[Start of section]

/-- R391-R393, R395, R397, R352, R469, R468, R471, R435, R497: records and their sets, decrements, the end of a task, the rounds of a
repeatable task, firmware transfers, a replay. A record opens a set, joins the open one of its scope, and closes it with the node's count.
Die 0 for the record of a counter whose frame no die owns is the model's choice (LOG 23). -/
def Obligations.TasksRunToTheirEnd : Prop :=
  (∀ (s : State) (die tid node sender : Nat) (scope : BitVec 16) (ws : List Word) (last : Bool) (k : Task) (c : Context) (e : NodeEntry),
    s.task tid = some k → s.context k.tag = some c → k.nodes[node]? = some e → 2 ≤ e.count →
    (∀ b ∈ s.bins, ¬ (b.die = die ∧ b.task = tid ∧ b.node = node)) →
    ∃ t z, exec (.binRecordArrival die tid node scope ws sender last) s = .next t ∧ t.task tid = some z ∧ z.recv = k.recv + 1 ∧
      (c.cancelled scope = true → t.bins = s.bins) ∧
      (c.cancelled scope = false → (t.bin die tid node).waiting = [] ∧ (t.bin die tid node).closed = [] ∧
        ∃ x, (t.bin die tid node).sets = [x] ∧ x.scope = scope ∧ x.records = [ws] ∧ x.first = s.gtc.toNat)) ∧
  (∀ (s : State) (die tid node sender : Nat) (scope : BitVec 16) (ws : List Word) (last : Bool) (k : Task) (c : Context) (e : NodeEntry)
      (b : Bin) (x : BinSet), s.task tid = some k → s.context k.tag = some c → c.cancelled scope = false → k.nodes[node]? = some e →
    s.bin die tid node = b → b.sets = [x] → b.waiting = [] → x.scope = scope → x.records.length < min e.count 4096 →
    let y := { x with records := x.records ++ [ws] }
    ∃ t, exec (.binRecordArrival die tid node scope ws sender last) s = .next t ∧ (t.bin die tid node).waiting = [] ∧
      (y.records.length < e.count ∨ k.lrec.flags.getLsbD 0 = true →
        (t.bin die tid node).sets = [y] ∧ (t.bin die tid node).closed = b.closed) ∧
      (y.records.length = e.count → k.lrec.flags.getLsbD 0 = false → k.lrec.total + k.binSheaves < 2 ^ 32 →
        (t.bin die tid node).sets = [] ∧
        (t.bin die tid node).closed = b.closed ++ [{ y with number := k.lrec.total + k.binSheaves }])) ∧
  (∀ (s : State) (die tid node : Nat) (k : Task) (e : NodeEntry) (x : BinSet), s.task tid = some k → k.nodes[node]? = some e →
    (s.bin die tid node).sets = [x] → (s.bin die tid node).waiting = [] →
    (k.lrec.flags.getLsbD 0 = true ∨ s.gtc.toNat < x.first + e.timer → exec (.binSetTimer die tid node x.scope) s = .next s) ∧
    (k.lrec.flags.getLsbD 0 = false → x.first + e.timer ≤ s.gtc.toNat → k.lrec.total + k.binSheaves < 2 ^ 32 →
      ∃ t z, exec (.binSetTimer die tid node x.scope) s = .next t ∧ t.task tid = some z ∧ z.binSheaves = k.binSheaves + 1 ∧
        (t.bin die tid node).sets = [] ∧
        (t.bin die tid node).closed = (s.bin die tid node).closed ++ [{ x with number := k.lrec.total + k.binSheaves }])) ∧
  (∀ (s : State) (tag : BitVec 12) (tid key : Nat) (va : DWord) (scope : BitVec 16) (m : Mapped) (q : Nat), s.memOk →
    s.lrec.flags.getLsbD 3 = false → s.xlat tag va.toNat .load = .ok m → s.reach tag true m.key = some q → m.wb = false →
    s.weak = [] → lineOf q ∉ s.badLines →
    let n := readLE s.mem q 4
    let ws := min 6 (readLE s.mem (q + 6) 1)
    (n = 0 → exec (.dependenceDecrement tag tid ⟨va, key⟩ scope s.sh.uid) s = .next s) ∧
    (n ≠ 0 → ∃ t, exec (.dependenceDecrement tag tid ⟨va, key⟩ scope s.sh.uid) s = .next t ∧ readLE t.mem q 4 = n - 1 ∧
      (∀ j, (j < q ∨ q + 4 ≤ j) → readByte t.mem j = readByte s.mem j) ∧
      { t with mem := s.mem, lines := s.lines, tasks := s.tasks, agenda := s.agenda } = s ∧
      (¬ (n = 1 ∧ ws ≠ 0) → t.agenda = s.agenda ∧ t.tasks = s.tasks) ∧
      (n = 1 → ws ≠ 0 → t.tasks = (s.onTask tid fun k => { k with sent := k.sent + 1 }).tasks ∧ t.agenda = s.agenda ++
        [.binRecordArrival ((keyDie q).getD 0) tid (readLE s.mem (q + 4) 2) scope
          ((List.range ws).map fun j => BitVec.ofNat 32 (readLE s.mem (q + 8 + 4 * j) 4)) 0 false]))) ∧
  (∀ (s : State) (tid : Nat) (k : Task), s.task tid = some k → k.ended = false →
    (k.nodes = [] → s.taskQuiet k = false → exec (.taskEnd tid) s = .next s) ∧
    (k.nodes = [] → s.taskQuiet k = true → k.lrec.signal = 0 → ∃ t z, exec (.taskEnd tid) s = .next t ∧ t.task tid = some z ∧
      z.ended = true ∧ (s.memOk → s.iwrites = [] → s.parking = [] → k.regions = [] → k.cmdHost = true →
        (∃ c, s.context k.tag = some c ∧ c.ended = false) →
        readByte t.mem (hostKey k.fn k.cmdAddr + 2) = 2 ∧ readLE t.mem (hostKey k.fn k.cmdAddr + 0x28) 8 = s.gtc.toNat)) ∧
    (k.nodes ≠ [] →
      let now : EndSample := { gtc := s.gtc.toNat, idle := s.taskQuiet k && s.binsEmpty tid, sent := k.sent, recv := k.recv }
      (k.sample = none → exec (.graphEndSample tid) s = .next (s.onTask tid fun x => { x with sample := some now })) ∧
      (∀ p, k.sample = some p → s.gtc.toNat < p.gtc + 500 → exec (.graphEndSample tid) s = .next s) ∧
      (∀ p, k.sample = some p → p.gtc + 500 ≤ s.gtc.toNat →
        let done := p.idle = true ∧ now.idle = true ∧ p.sent = p.recv ∧ k.sent = k.recv ∧ p.sent = k.sent
        (¬ done → exec (.graphEndSample tid) s = .next (s.onTask tid fun x => { x with sample := some now })) ∧
        (done → k.lrec.signal = 0 → ∃ t z, exec (.graphEndSample tid) s = .next t ∧ t.task tid = some z ∧ z.ended = true)))) ∧
  (∀ (s : State), s.repeatable = true → s.sh.life = .live → s.sh.quant.toNat ≤ s.sh.retired →
    ∃ t, exec (.quantumCountEnd s.sh.uid) s = .next t ∧ t.sh.quantumDone = true ∧
      { t with sh := { t.sh with quantumDone := s.sh.quantumDone, bufBytes := s.sh.bufBytes } } = s) ∧
  (∀ (s : State) (tid : Nat) (k : Task), s.task tid = some k →
    (s.roundReady k = false → exec (.roundCommit tid) s = .next s) ∧
    (s.roundReady k = true → (s.sheaves.map Sheaf.uid).Nodup →
      (s.badLines = [] → (∀ h ∈ s.sheaves, h.task = tid → h.buf = [] ∧ h.defer = [] ∧ ∀ w ∈ s.parking, w.sheaf ≠ h.uid) →
        ∃ t z, exec (.roundCommit tid) s = .next t ∧ t.task tid = some z ∧ z.round = k.round + 1 ∧
          ∀ h ∈ t.sheaves, h.task = tid → h.retired = 0 ∧ h.nth = 0 ∧ h.quantumDone = false) ∧
      ∀ key bs whole src, s.memOk → s.cutOff key = false → s.inOrder tid = [s.sh] → s.bins = [] → s.parking = [] → s.badLines = [] → s.weak = [] →
        k.gathered = [] → s.sh.defer = [] → s.sh.buf = [.bytes none key bs whole src] →
        ∃ t z, exec (.roundCommit tid) s = .next t ∧ t.task tid = some z ∧ z.round = k.round + 1 ∧
          readBytes t.mem key bs.length = bs ∧ ∀ j, (j < key ∨ key + bs.length ≤ j) → readByte t.mem j = readByte s.mem j)) ∧
  (∀ (s : State) (tid : Nat) (k : Task) (ver : BitVec 3) (budget : BitVec 8) (a b : VerSlot), s.task tid = some k →
    k.lrec.flags.getLsbD 2 = true → k.ended = false → k.lrec.flags.getLsbD 0 = false → s.sh.task = tid → s.sh.life = .live →
    k.verSlot (s.sh.ver.extractLsb' 8 16).toNat ver.toNat = some b →
    k.verSlot (s.sh.ver.extractLsb' 8 16).toNat (s.sh.ver.toNat % 256) = some a →
    b.budget ≤ budget.toNat → budget.toNat ≤ s.sh.budget → budget.toNat % 16 = 0 →
    ∃ t z, exec (.firmwareXferRequest tid ver budget) s = .next t ∧
      t.sh = { s.sh with request := some { ver := ver, budget := budget.toNat, firmware := true } } ∧ t.task tid = some z ∧
      z.deadline.isSome = true ∧ t.mem = s.mem) ∧
  (∀ (s : State) (tid d : Nat) (k : Task), s.task tid = some k → k.deadline = some d →
    (s.gtc.toNat < d → exec (.xferDeadline tid) s = .next s) ∧
    (d ≤ s.gtc.toNat → s.askDrains tid = true → exec (.xferDeadline tid) s = .next s) ∧
    (d ≤ s.gtc.toNat → s.askDrains tid = false → ∃ t z, exec (.xferDeadline tid) s = .next t ∧ t.task tid = some z ∧ z.deadline = none ∧ t.mem = s.mem ∧
      (∀ h ∈ t.sheaves, h.task = tid → ∀ r, h.request = some r → r.firmware = false) ∧
      ∀ h ∈ s.sheaves, h.task = tid → h.life = .live → ∀ r, h.request = some r → r.firmware = true →
        Event.preemption h.group ∈ t.agenda)) ∧
  (∀ (s : State) (tid round n stop : Nat) (c : Checkpoint), s.checkpoints = [c] → c.task.tid = tid → c.task.round ≤ round →
    round < c.task.round + c.task.checkpointEvery → ∃ t, exec (.replay tid round n stop) s = .next t ∧
      t.stop = some (tid, round, n, stop) ∧ (∀ h ∈ c.sheaves, h.life ≠ .absent → h ∈ t.peers) ∧ (∀ g ∈ c.groups, g ∈ t.groups) ∧
      (∀ g ∈ c.groups, g.saved = true → g.freed = false → Event.groupRestore g.gid ∈ t.agenda) ∧
      ∀ z, t.task tid = some z → z.round = c.task.round ∧ z.ended = false)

[End of section]

The problem => Your answer must be the data above, copied exactly from its first line through the line containing "def Obligations.TasksRunToTheirEnd : Prop", and nothing more.

Completed exercise =>
/-- R391-R393, R395, R397, R352, R469, R468, R471, R435, R497: records and their sets, decrements, the end of a task, the rounds of a
repeatable task, firmware transfers, a replay. A record opens a set, joins the open one of its scope, and closes it with the node's count.
Die 0 for the record of a counter whose frame no die owns is the model's choice (LOG 23). -/
def Obligations.TasksRunToTheirEnd : Prop :=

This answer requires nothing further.